Katalin Tamásfalvi is 33 years old. She was born and raised in Hungary and now lives in Edinburgh, Scotland, working as a receptionist.
We have many fears, both rational and irrational, many an unhealthy combination of both. A lot of things many of us have in common, like spiders, horror movies, the inevitability of getting old…
I never thought that two purple lines on a cheap piece of plastic could make me as scared as I felt on May 22nd, 2018.
I was pregnant.
Here I was, 33 years old, single, and knocked up. Despite being born on the same day as Bridget Jones, my life didn’t have the benefit of being constructed in a film studio. My world is not perfect, it’s not even hilariously haphazard, I’m not a successful single woman choosing between two even more successful potential fathers who equally want to be a part of my baby’s future. This should have been the happiest day of my life.
When I was in my twenties I was clinically told the chances of natural pregnancy were slim and would be very difficult.
Dear Doctor,
Thank you —
and fuck off.
All it took in the end was a dribble of overexcited pre-cum. How amazing it is that I got the chance to prove you wrong.
It didn’t feel amazing. I was terrified. Traumatised. I had always told myself if the miracle happened, I would keep the child. I am no longer too young and naïve.
Now I am old and naïve. I guess you don’t ever actually know your own mind until you’re forced into the situation.
So there I was, sitting on the toilet seat with my little miracle growing in my tummy and I didn’t know what to do. It was such bad timing. For the first time in my life I had real plans, and they involved accepting I would never have a little one to share them with. I had given up on the idea of being called mum.
So why now?
I was sure the first stick was faulty, and still certain the second one must be as well. As the law says, “one is considered innocent until proven guilty.” Surely pregnancy must be the same? The doctor would be my judge, the test would be my jury, and that little one… You understand the saying.

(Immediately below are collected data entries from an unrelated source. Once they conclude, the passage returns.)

/-- Commands of the check units and of the debug pages complete (R523 to R531, R540, R541). -/
def Obligations.CheckDebugCommandsComplete : Prop :=
  ∀ (s : State) (src : Src),
    (∀ u, u < 16 → let p := pCHK u
      (s.mayWrite src p R.CHK_CTL = true →
        (∀ b, exec (.claim src u b) s = .next (s.setReg p R.CHK_CTL (b2n b))) ∧
        (s.chkBusy u = false → let s1 := s.setReg p R.CHK_CTL (s.reg p R.CHK_CTL % 2)
          exec (.chkReset src u) s = .next (s1.setChkValue u (s1.chkCfg u).start))) ∧
      (∀ v, s.chkClaimed u = true →
        let fed := fun (n : Nat) =>
          (s.setChkValue u ((s.chkCfg u).feed (s.chkValue u) (leBytes v n))).bump p R.CHK_BYTES n
        (s.mayWrite src p R.CHK_FEED8 = true → exec (.feed8 src u v) s = .next (fed 1)) ∧
        (s.mayWrite src p R.CHK_FEED16 = true → exec (.feed16 src u v) s = .next (fed 2)) ∧
        (s.mayWrite src p R.CHK_FEED32 = true → exec (.feed32 src u v) s = .next (fed 4))) ∧
      (∀ v, s.chkBusy u = false → s.mayWrite src p R.CHK_VALUE_HI = true →
        exec (.valueHiWrite src u v) s = .next (s.setChkValue u ((s.chkUnit u).heldLo + v % 2 ^ 32 * 2 ^ 32))) ∧
      (s.mayRead src p R.CHK_VALUE_LO = true → exec (.chkValueLoRead src u) s =
        .next ((s.setChkUnit u { s.chkUnit u with latValue := s.chkValue u / 2 ^ 32 }).reply [s.chkValue u % 2 ^ 32])) ∧
      (let r := (s.chkCfg u).result (s.chkValue u)
       s.mayRead src p R.CHK_RESULT_LO = true → exec (.chkResultLoRead src u) s =
        .next ((s.setChkUnit u { s.chkUnit u with latResult := r / 2 ^ 32 }).reply [r % 2 ^ 32]))) ∧
    (∀ i, i < 7 → let p := dbgPage i
      (s.mayWrite src p R.DBG_CTL = true → let s1 := s.debugVoid p
        (∀ on, exec (.freeze src i on) s = .next (s1.setReg p R.DBG_CTL (b2n on))) ∧
        (s1.reg p R.DBG_CTL % 2 = 1 → exec (.dbgStep src i) s =
          .next { s1.setReg p R.DBG_CTL 1 with dbgStep := sput s.dbgStep i s.mt })) ∧
      (∀ site, s.peekOpen i = some site →
        let sp := s.fld p R.DBG_PEEK_SEL 14 12
        let w := s.fld p R.DBG_PEEK_SEL 31 15
        (s.mayRead src p R.DBG_PEEK_DATA = true → ∀ v,
          exec (.peekDataAccess src i false v) s = .next (s.reply [s.peekWord site sp w])) ∧
        (s.mayWrite src p R.DBG_PEEK_DATA = true → ∀ v,
          exec (.peekDataAccess src i true v) s = .next ((s.debugVoid p).pokeWord site sp w (v % 2 ^ 32)))))

/-- Commands of the SMBus target and of the test access port complete (R476, R551, R555, R560, R561). -/
def Obligations.SmbusTapCommandsComplete : Prop :=
  ∀ (s : State), s.aoOn = true →
    let sends := fun (l : List Nat) => Host.Outcome.next (φ := Fault) (ρ := Refusal) { s with out := s.out ++ [Out.smbus l] }
    let tap := fun (t : State) (code shift : Nat) =>
      Host.Outcome.next (φ := Fault) (ρ := Refusal) (t.modTap fun x => { x with ir := code, shift := shift })
    exec .readVersion s = sends [0x01] ∧ exec .readSupplySts s = sends (leBytes s.aoSupply 2) ∧
    exec .readPwrSts s = sends (leBytes s.pwrSts 2) ∧ exec .readPwrTemp s = sends (leBytes (s.reg pPWR R.PWR_TEMP) 2) ∧
    exec .readPwrEst s = sends (leBytes (s.reg pPWR R.PWR_EST) 2) ∧ exec .readErrSts s = sends (leBytes s.errSts 2) ∧
    exec .readSideband s = sends (leBytes s.aoSideband 2) ∧ exec .readModuleTime s = sends (8 :: leBytes s.mt 8) ∧
    (s.log = [] → exec .readErrorRecord s = sends [0]) ∧
    (∀ r l, s.log = r :: l → exec .readErrorRecord s = sends (32 :: r.toBytes)) ∧
    exec .smbClkTimeout s = .next s ∧
    exec .idcode s = tap s 0x01 0x16060A9B ∧ exec .tapReset s = tap s 0x01 0x16060A9B ∧ exec .bypass s = tap s 0xFF 0 ∧
    exec .clamp s = tap s.holdPads 0x04 0 ∧ exec .highz s = tap s.holdPads 0x05 0 ∧
    exec .samplePreload s = .next (s.boundaryScan 0x02) ∧ exec .extest s = .next (s.holdPads.boundaryScan 0x00) ∧
    exec .extestPulse s = .next (s.holdPads.boundaryScan 0x06) ∧ exec .extestTrain s = .next (s.holdPads.boundaryScan 0x07) ∧
    (∀ code, 0x80 ≤ code → code ≤ 0xFE → bit (s.reg pSEC R.SEC_STS) 0 = true →
      exec (.privateScan code) s = tap s.fresh.2 code (Sys2Proof.Config.freeNat s.freeCtr)) ∧
    (∀ code, code < 256 → (code < 0x80 ∨ bit (s.reg pSEC R.SEC_STS) 0 = false) →
      exec (.privateScan code) s = tap s code 0)

/-- The canonical form is an invariant of the step. -/
def Obligations.CanonicalKept : Prop :=
  ∀ s t : State, s.canonical = true → Sys2Proof.Machine.step s = .next t → t.canonical = true

/-- What only a module reset or the loss of VIO12 ends (R12, R434). -/
def Obligations.VoidAndHoldLast : Prop :=
  ∀ s t : State, Sys2Proof.Machine.step s = .next t →
    s.pending.head? ≠ some .resetNAssert → s.pending.head? ≠ some .vio12Loss →
    (s.hold = true → t.hold = true) ∧ (s.aoOn = true → t.aoOn = true) ∧
    (∀ i, s.voidCause.testBit i = true → t.voidCause.testBit i = true)

/-- What every step, resets included, leaves standing (R431, R471). -/
def Obligations.HistoryOnlyGrows : Prop :=
  ∀ s t : State, Sys2Proof.Machine.step s = .next t →
    s.out <+: t.out ∧ s.sec.svnFused ≤ t.sec.svnFused ∧ (s.log.length ≤ 256 → t.log.length ≤ 256) ∧
    t.pending = s.pending.tail ∧ s.freeCtr ≤ t.freeCtr

/-- Reset meets the invariants. -/
def Obligations.ResetMeetsInvariants : Prop :=
  State.reset.canonical = true ∧ State.reset.log.length ≤ 256 ∧ ∀ i, State.reset.voidCause.testBit i = false

/-- What commands that store leave unchanged (R313 to R317). -/
def Obligations.MemoryStoresFrame : Prop :=
  ∀ s t : State, s.canonical = true →
    (∀ addr data poisoned, exec (.memoryWrite addr data poisoned) s = .next t → let k := s.key (s.localAddr addr)
      (s.storeServes addr data.length = false → t = s) ∧
      (s.storeServes addr data.length = true →
        s.sameBytesBut t k data.length ∧ (∀ i v, data[i]? = some v → t.byte (k + i) = v % 256) ∧
        (∀ x, x ∈ t.poison → x ∈ s.poison ∨ (poisoned = true ∧ x ∈ touchedLines k data.length)) ∧
        t = { s with mem := t.mem, poison := t.poison, upsets := t.upsets })) ∧
    (∀ addr v, let a := addr / 4 * 4
      (s.storeServes a 4 = true → (s.lineRead a 0xFFFF false).2 = false → bit (s.reg pDBGM R.DBG_TRACE_CTL) 0 = false →
        (exec (.fmax addr v) s = .next t ∨ exec (.uadd addr v) s = .next t ∨ exec (.or32 addr v) s = .next t) →
        s.sameBytesBut t (s.key (s.localAddr a)) 4 ∧ t.tiles = s.tiles ∧ t.crossings = s.crossings ∧ t.streams = s.streams ∧
        t.pools = s.pools ∧ t.queues = s.queues) ∧
      (s.storeServes a 4 = false →
        (exec (.fmax addr v) s = .next t ∨ exec (.uadd addr v) s = .next t ∨ exec (.or32 addr v) s = .next t) → t = s))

I pretended like my growing boobs were just a long-overdue gift from God, and my tiredness and cravings were easily overlooked.
I
Needed
Proof.
When I called to make an appointment with the doctor, the lady on the phone informed me that the tests nowadays are so accurate that you don’t actually need the doctor’s validation. All you had to do was decide your next step, and either visit the midwife —
Or the abortion clinic.
My feelings were a mess, but at least the clinic provided a scan even before the 8-week mark. So I chose to go there because I was still sure it wasn’t true, and the scan would prove it.
For the week leading up to the appointment, my mind went into overdrive. I even started to make up a pro-con list, contradicting my firm denial. I searched online for the cost of baby supplies; I planned what I would do if I couldn’t work throughout the pregnancy and how I could possibly afford it alone. I was going mental.
This inevitably leads to questions about the father. I didn’t tell him at first. I already had enough stress to deal with, and I was scared to admit that I wasn’t sure how he would react. I only heard from him by text when his libido overcame him; or as we politely call them, the “I’m lonely” texts. I told myself that I didn’t see the point in telling him, as I was sure he didn’t want to be a father just now. I had to be sure I could do it myself, because even if he remained in the child’s life, I knew I could never rely on him to be the support I would need.
It was a terrifying thought, having a human I would be responsible for 24 hours a day, 7 days a week. Needing me every minute, relying on me like no one else ever had. There are the clouded thoughts that panic induces. What if I waste 18 years for a child that would hate me? That would blame me? What if I wasn’t good enough?
I wracked my brain but none of my friends were close with their parents and my own childhood was plagued with misery. Is it worth it — this dream I had been holding onto for a decade? What if I ended up hating this child because of the things I had to give up, the things I now wanted to do with my life? Most importantly — can I do this alone?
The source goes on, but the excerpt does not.